I tifosi della Roma nel ricordo di Di Bartolomei
Il tabù della depressione non riguarda solo il calcio, ma l’intera società. Si stima che 615 milioni di persone ne soffrono, con un numero di vittime che si aggira a 850mila persone l’anno. Una cifra terrificante. E pensare che ogni volta che si sente nominare le parole “malattie mentali” si cerca sempre di non parlarne o comunque di starne alla larga, quasi per paura di esserne contagiati. È assolutamente necessario un cambio di mentalità, perché cercare di evitare il problema e quindi lasciare da soli e inermi chi ne soffre è la peggiore reazione che si possa avere.

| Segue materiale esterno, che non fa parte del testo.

-- ==== Sys2Proof/Laws/State.lean ====
section
/-! SUPPORT. One lemma per field per update of State, each true by unfolding the update, so that no later proof
unfolds a record update. -/

namespace Sys2Proof.Machine

/-! ## `State.setReg` -/

@[simp] theorem State.v_setReg (s : State) (x : RegNo) (b : Byte) : (s.setReg x b).v = s.v.set x.toNat b x.isLt := rfl
@[simp] theorem State.index_setReg (s : State) (x : RegNo) (b : Byte) : (s.setReg x b).index = s.index := rfl
@[simp] theorem State.pc_setReg (s : State) (x : RegNo) (b : Byte) : (s.setReg x b).pc = s.pc := rfl
@[simp] theorem State.stack_setReg (s : State) (x : RegNo) (b : Byte) : (s.setReg x b).stack = s.stack := rfl
@[simp] theorem State.spFree_setReg (s : State) (x : RegNo) (b : Byte) : (s.setReg x b).spFree = s.spFree := rfl
@[simp] theorem State.dt_setReg (s : State) (x : RegNo) (b : Byte) : (s.setReg x b).dt = s.dt := rfl
@[simp] theorem State.st_setReg (s : State) (x : RegNo) (b : Byte) : (s.setReg x b).st = s.st := rfl
@[simp] theorem State.quirk_setReg (s : State) (x : RegNo) (b : Byte) : (s.setReg x b).quirk = s.quirk := rfl
@[simp] theorem State.pix_setReg (s : State) (x : RegNo) (b : Byte) : (s.setReg x b).pix = s.pix := rfl
@[simp] theorem State.mem_setReg (s : State) (x : RegNo) (b : Byte) : (s.setReg x b).mem = s.mem := rfl
@[simp] theorem State.halt_setReg (s : State) (x : RegNo) (b : Byte) : (s.setReg x b).halt = s.halt := rfl
@[simp] theorem State.fault_setReg (s : State) (x : RegNo) (b : Byte) : (s.setReg x b).fault = s.fault := rfl
@[simp] theorem State.tone_setReg (s : State) (x : RegNo) (b : Byte) : (s.setReg x b).tone = s.tone := rfl
@[simp] theorem State.env_setReg (s : State) (x : RegNo) (b : Byte) : (s.setReg x b).env = s.env := rfl

/-! ## `State.writeFlagged` -/

@[simp] theorem State.index_writeFlagged (s : State) (x : RegNo) (r : AluResult) : (s.writeFlagged x r).index = s.index := rfl
@[simp] theorem State.pc_writeFlagged (s : State) (x : RegNo) (r : AluResult) : (s.writeFlagged x r).pc = s.pc := rfl
@[simp] theorem State.stack_writeFlagged (s : State) (x : RegNo) (r : AluResult) : (s.writeFlagged x r).stack = s.stack := rfl
@[simp] theorem State.spFree_writeFlagged (s : State) (x : RegNo) (r : AluResult) : (s.writeFlagged x r).spFree = s.spFree := rfl
@[simp] theorem State.dt_writeFlagged (s : State) (x : RegNo) (r : AluResult) : (s.writeFlagged x r).dt = s.dt := rfl
@[simp] theorem State.st_writeFlagged (s : State) (x : RegNo) (r : AluResult) : (s.writeFlagged x r).st = s.st := rfl
@[simp] theorem State.quirk_writeFlagged (s : State) (x : RegNo) (r : AluResult) : (s.writeFlagged x r).quirk = s.quirk := rfl
@[simp] theorem State.pix_writeFlagged (s : State) (x : RegNo) (r : AluResult) : (s.writeFlagged x r).pix = s.pix := rfl
@[simp] theorem State.mem_writeFlagged (s : State) (x : RegNo) (r : AluResult) : (s.writeFlagged x r).mem = s.mem := rfl
@[simp] theorem State.halt_writeFlagged (s : State) (x : RegNo) (r : AluResult) : (s.writeFlagged x r).halt = s.halt := rfl
@[simp] theorem State.fault_writeFlagged (s : State) (x : RegNo) (r : AluResult) : (s.writeFlagged x r).fault = s.fault := rfl
@[simp] theorem State.tone_writeFlagged (s : State) (x : RegNo) (r : AluResult) : (s.writeFlagged x r).tone = s.tone := rfl
@[simp] theorem State.env_writeFlagged (s : State) (x : RegNo) (r : AluResult) : (s.writeFlagged x r).env = s.env := rfl

/-! ## `State.skipIf` -/

@[simp] theorem State.v_skipIf (s : State) (c : Bool) : (s.skipIf c).v = s.v := rfl
@[simp] theorem State.index_skipIf (s : State) (c : Bool) : (s.skipIf c).index = s.index := rfl
@[simp] theorem State.pc_skipIf (s : State) (c : Bool) : (s.skipIf c).pc = if c then s.pc + 2 else s.pc := rfl
@[simp] theorem State.stack_skipIf (s : State) (c : Bool) : (s.skipIf c).stack = s.stack := rfl
@[simp] theorem State.spFree_skipIf (s : State) (c : Bool) : (s.skipIf c).spFree = s.spFree := rfl
@[simp] theorem State.dt_skipIf (s : State) (c : Bool) : (s.skipIf c).dt = s.dt := rfl
@[simp] theorem State.st_skipIf (s : State) (c : Bool) : (s.skipIf c).st = s.st := rfl
@[simp] theorem State.quirk_skipIf (s : State) (c : Bool) : (s.skipIf c).quirk = s.quirk := rfl
@[simp] theorem State.pix_skipIf (s : State) (c : Bool) : (s.skipIf c).pix = s.pix := rfl
@[simp] theorem State.mem_skipIf (s : State) (c : Bool) : (s.skipIf c).mem = s.mem := rfl
@[simp] theorem State.halt_skipIf (s : State) (c : Bool) : (s.skipIf c).halt = s.halt := rfl
@[simp] theorem State.fault_skipIf (s : State) (c : Bool) : (s.skipIf c).fault = s.fault := rfl
@[simp] theorem State.tone_skipIf (s : State) (c : Bool) : (s.skipIf c).tone = s.tone := rfl
@[simp] theorem State.env_skipIf (s : State) (c : Bool) : (s.skipIf c).env = s.env := rfl

/-! ## `State.raise` -/

@[simp] theorem State.v_raise (s : State) (k : FaultKind) (a : Word) (w : Option Word) : (s.raise k a w).v = s.v := rfl
@[simp] theorem State.index_raise (s : State) (k : FaultKind) (a : Word) (w : Option Word) : (s.raise k a w).index = s.index := rfl
@[simp] theorem State.pc_raise (s : State) (k : FaultKind) (a : Word) (w : Option Word) : (s.raise k a w).pc = s.pc := rfl
@[simp] theorem State.stack_raise (s : State) (k : FaultKind) (a : Word) (w : Option Word) : (s.raise k a w).stack = s.stack := rfl
@[simp] theorem State.spFree_raise (s : State) (k : FaultKind) (a : Word) (w : Option Word) : (s.raise k a w).spFree = s.spFree := rfl
@[simp] theorem State.dt_raise (s : State) (k : FaultKind) (a : Word) (w : Option Word) : (s.raise k a w).dt = s.dt := rfl
@[simp] theorem State.st_raise (s : State) (k : FaultKind) (a : Word) (w : Option Word) : (s.raise k a w).st = s.st := rfl
@[simp] theorem State.quirk_raise (s : State) (k : FaultKind) (a : Word) (w : Option Word) : (s.raise k a w).quirk = s.quirk := rfl
@[simp] theorem State.pix_raise (s : State) (k : FaultKind) (a : Word) (w : Option Word) : (s.raise k a w).pix = s.pix := rfl
@[simp] theorem State.mem_raise (s : State) (k : FaultKind) (a : Word) (w : Option Word) : (s.raise k a w).mem = s.mem := rfl
@[simp] theorem State.halt_raise (s : State) (k : FaultKind) (a : Word) (w : Option Word) : (s.raise k a w).halt = true := rfl
@[simp] theorem State.fault_raise (s : State) (k : FaultKind) (a : Word) (w : Option Word) : (s.raise k a w).fault = some ⟨k, a, w⟩ := rfl
@[simp] theorem State.tone_raise (s : State) (k : FaultKind) (a : Word) (w : Option Word) : (s.raise k a w).tone = s.tone := rfl
@[simp] theorem State.env_raise (s : State) (k : FaultKind) (a : Word) (w : Option Word) : (s.raise k a w).env = s.env := rfl

/-! ## `State.raiseIn` -/

@[simp] theorem State.v_raiseIn (s : State) (i : Instr) (k : FaultKind) : (s.raiseIn i k).v = s.v := rfl
@[simp] theorem State.index_raiseIn (s : State) (i : Instr) (k : FaultKind) : (s.raiseIn i k).index = s.index := rfl
@[simp] theorem State.pc_raiseIn (s : State) (i : Instr) (k : FaultKind) : (s.raiseIn i k).pc = s.pc := rfl
@[simp] theorem State.stack_raiseIn (s : State) (i : Instr) (k : FaultKind) : (s.raiseIn i k).stack = s.stack := rfl
@[simp] theorem State.spFree_raiseIn (s : State) (i : Instr) (k : FaultKind) : (s.raiseIn i k).spFree = s.spFree := rfl
@[simp] theorem State.dt_raiseIn (s : State) (i : Instr) (k : FaultKind) : (s.raiseIn i k).dt = s.dt := rfl
@[simp] theorem State.st_raiseIn (s : State) (i : Instr) (k : FaultKind) : (s.raiseIn i k).st = s.st := rfl
@[simp] theorem State.quirk_raiseIn (s : State) (i : Instr) (k : FaultKind) : (s.raiseIn i k).quirk = s.quirk := rfl
@[simp] theorem State.pix_raiseIn (s : State) (i : Instr) (k : FaultKind) : (s.raiseIn i k).pix = s.pix := rfl
@[simp] theorem State.mem_raiseIn (s : State) (i : Instr) (k : FaultKind) : (s.raiseIn i k).mem = s.mem := rfl
@[simp] theorem State.halt_raiseIn (s : State) (i : Instr) (k : FaultKind) : (s.raiseIn i k).halt = true := rfl
@[simp] theorem State.fault_raiseIn (s : State) (i : Instr) (k : FaultKind) : (s.raiseIn i k).fault = some ⟨k, s.pc - 2, some (encode i)⟩ := rfl
@[simp] theorem State.tone_raiseIn (s : State) (i : Instr) (k : FaultKind) : (s.raiseIn i k).tone = s.tone := rfl
@[simp] theorem State.env_raiseIn (s : State) (i : Instr) (k : FaultKind) : (s.raiseIn i k).env = s.env := rfl

/-! ## `State.advance` -/

@[simp] theorem State.v_advance (s : State) : (s.advance).v = s.v := rfl
@[simp] theorem State.index_advance (s : State) : (s.advance).index = s.index := rfl
@[simp] theorem State.pc_advance (s : State) : (s.advance).pc = s.pc + 2 := rfl
@[simp] theorem State.stack_advance (s : State) : (s.advance).stack = s.stack := rfl
@[simp] theorem State.spFree_advance (s : State) : (s.advance).spFree = s.spFree := rfl
@[simp] theorem State.dt_advance (s : State) : (s.advance).dt = s.dt := rfl
@[simp] theorem State.st_advance (s : State) : (s.advance).st = s.st := rfl
@[simp] theorem State.quirk_advance (s : State) : (s.advance).quirk = s.quirk := rfl
@[simp] theorem State.pix_advance (s : State) : (s.advance).pix = s.pix := rfl
@[simp] theorem State.mem_advance (s : State) : (s.advance).mem = s.mem := rfl
@[simp] theorem State.halt_advance (s : State) : (s.advance).halt = s.halt := rfl
@[simp] theorem State.fault_advance (s : State) : (s.advance).fault = s.fault := rfl
@[simp] theorem State.tone_advance (s : State) : (s.advance).tone = s.tone := rfl
@[simp] theorem State.env_advance (s : State) : (s.advance).env = s.env := rfl

/-! ## `State.begin` -/

@[simp] theorem State.v_begin (s : State) (g : Inputs) : (s.begin g).v = s.v := rfl
@[simp] theorem State.index_begin (s : State) (g : Inputs) : (s.begin g).index = s.index := rfl
@[simp] theorem State.pc_begin (s : State) (g : Inputs) : (s.begin g).pc = s.pc := rfl
@[simp] theorem State.stack_begin (s : State) (g : Inputs) : (s.begin g).stack = s.stack := rfl
@[simp] theorem State.spFree_begin (s : State) (g : Inputs) : (s.begin g).spFree = s.spFree := rfl
@[simp] theorem State.dt_begin (s : State) (g : Inputs) : (s.begin g).dt = s.dt := rfl
@[simp] theorem State.st_begin (s : State) (g : Inputs) : (s.begin g).st = s.st := rfl
@[simp] theorem State.quirk_begin (s : State) (g : Inputs) : (s.begin g).quirk = s.quirk := rfl
@[simp] theorem State.pix_begin (s : State) (g : Inputs) : (s.begin g).pix = s.pix := rfl
@[simp] theorem State.mem_begin (s : State) (g : Inputs) : (s.begin g).mem = s.mem := rfl
@[simp] theorem State.halt_begin (s : State) (g : Inputs) : (s.begin g).halt = s.halt := rfl
@[simp] theorem State.fault_begin (s : State) (g : Inputs) : (s.begin g).fault = s.fault := rfl
@[simp] theorem State.tone_begin (s : State) (g : Inputs) : (s.begin g).tone = s.tone := rfl
@[simp] theorem State.env_begin (s : State) (g : Inputs) : (s.begin g).env = { s.env with inputs := g, loadable := false } := rfl

/-! ## `State.complete` -/

@[simp] theorem State.v_complete (s : State) : (s.complete).v = s.v := rfl
@[simp] theorem State.index_complete (s : State) : (s.complete).index = s.index := rfl
@[simp] theorem State.pc_complete (s : State) : (s.complete).pc = s.pc := rfl
@[simp] theorem State.stack_complete (s : State) : (s.complete).stack = s.stack := rfl
@[simp] theorem State.spFree_complete (s : State) : (s.complete).spFree = s.spFree := rfl
@[simp] theorem State.dt_complete (s : State) : (s.complete).dt = s.dt := rfl
@[simp] theorem State.st_complete (s : State) : (s.complete).st = s.st := rfl
@[simp] theorem State.quirk_complete (s : State) : (s.complete).quirk = s.quirk := rfl
@[simp] theorem State.pix_complete (s : State) : (s.complete).pix = s.pix := rfl
@[simp] theorem State.mem_complete (s : State) : (s.complete).mem = s.mem := rfl
@[simp] theorem State.halt_complete (s : State) : (s.complete).halt = s.halt := rfl
@[simp] theorem State.fault_complete (s : State) : (s.complete).fault = s.fault := rfl
@[simp] theorem State.tone_complete (s : State) : (s.complete).tone = if s.halt then s.tone else s.st != 0 := rfl
@[simp] theorem State.env_complete (s : State) : (s.complete).env = s.env := rfl

/-! ## `State.tick` -/

@[simp] theorem State.v_tick (s : State) : (s.tick).v = s.v := rfl
@[simp] theorem State.index_tick (s : State) : (s.tick).index = s.index := rfl
@[simp] theorem State.pc_tick (s : State) : (s.tick).pc = s.pc := rfl
@[simp] theorem State.stack_tick (s : State) : (s.tick).stack = s.stack := rfl
@[simp] theorem State.spFree_tick (s : State) : (s.tick).spFree = s.spFree := rfl
@[simp] theorem State.dt_tick (s : State) : (s.tick).dt = countDown s.dt := rfl
@[simp] theorem State.st_tick (s : State) : (s.tick).st = countDown s.st := rfl
@[simp] theorem State.quirk_tick (s : State) : (s.tick).quirk = s.quirk := rfl
@[simp] theorem State.pix_tick (s : State) : (s.tick).pix = s.pix := rfl
@[simp] theorem State.mem_tick (s : State) : (s.tick).mem = s.mem := rfl
@[simp] theorem State.halt_tick (s : State) : (s.tick).halt = s.halt := rfl
@[simp] theorem State.fault_tick (s : State) : (s.tick).fault = s.fault := rfl
@[simp] theorem State.tone_tick (s : State) : (s.tick).tone = s.tone := rfl
@[simp] theorem State.env_tick (s : State) : (s.tick).env = s.env := rfl

/-! ## `State.dropEvent` -/

@[simp] theorem State.v_dropEvent (s : State) : (s.dropEvent).v = s.v := rfl
@[simp] theorem State.index_dropEvent (s : State) : (s.dropEvent).index = s.index := rfl
@[simp] theorem State.pc_dropEvent (s : State) : (s.dropEvent).pc = s.pc := rfl
@[simp] theorem State.stack_dropEvent (s : State) : (s.dropEvent).stack = s.stack := rfl
@[simp] theorem State.spFree_dropEvent (s : State) : (s.dropEvent).spFree = s.spFree := rfl
@[simp] theorem State.dt_dropEvent (s : State) : (s.dropEvent).dt = s.dt := rfl
@[simp] theorem State.st_dropEvent (s : State) : (s.dropEvent).st = s.st := rfl
@[simp] theorem State.quirk_dropEvent (s : State) : (s.dropEvent).quirk = s.quirk := rfl
@[simp] theorem State.pix_dropEvent (s : State) : (s.dropEvent).pix = s.pix := rfl
@[simp] theorem State.mem_dropEvent (s : State) : (s.dropEvent).mem = s.mem := rfl
@[simp] theorem State.halt_dropEvent (s : State) : (s.dropEvent).halt = s.halt := rfl
@[simp] theorem State.fault_dropEvent (s : State) : (s.dropEvent).fault = s.fault := rfl
@[simp] theorem State.tone_dropEvent (s : State) : (s.dropEvent).tone = s.tone := rfl

end Sys2Proof.Machine
end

E, nel caso specifico del pallone, bisogna eliminare l’idea che si ha dei calciatori. Occorre smettere di abbinare un contratto professionistico ad una vita idilliaca. C’è un enorme errore di pensiero che è alla base del problema, da cui partono le radici che conducono alla malattia. Una diversa mentalità equivarrebbe ad una differente concezione dello sport, quindi ad una pressione minore e giocoforza porterebbe ad una predisposizione maggiore nell’accettare una richiesta d’aiuto proveniente da un atleta famoso. Quello del calcio è un mondo crudele e meschino, che funziona da agosto a maggio, un tempo limitato in cui bisogna dimostrare di essere un campione, di essere sempre in forma, di essere utili alla causa della squadra e meritare i soldi investiti dalla società. Alla fine della stagione tutto riparte da zero; chi era il faro del gruppo, può tranquillamente essere dimenticato e sostituito da un nuovo arrivato. Nel mondo del calcio, il lato umano non viene preventivato. Uno sport dove si consuma e si spreme l’atleta, fino a quando serve. I soldi e la fama non risolvono problemi. Essere un calciatore non significa essere immune alle malattie.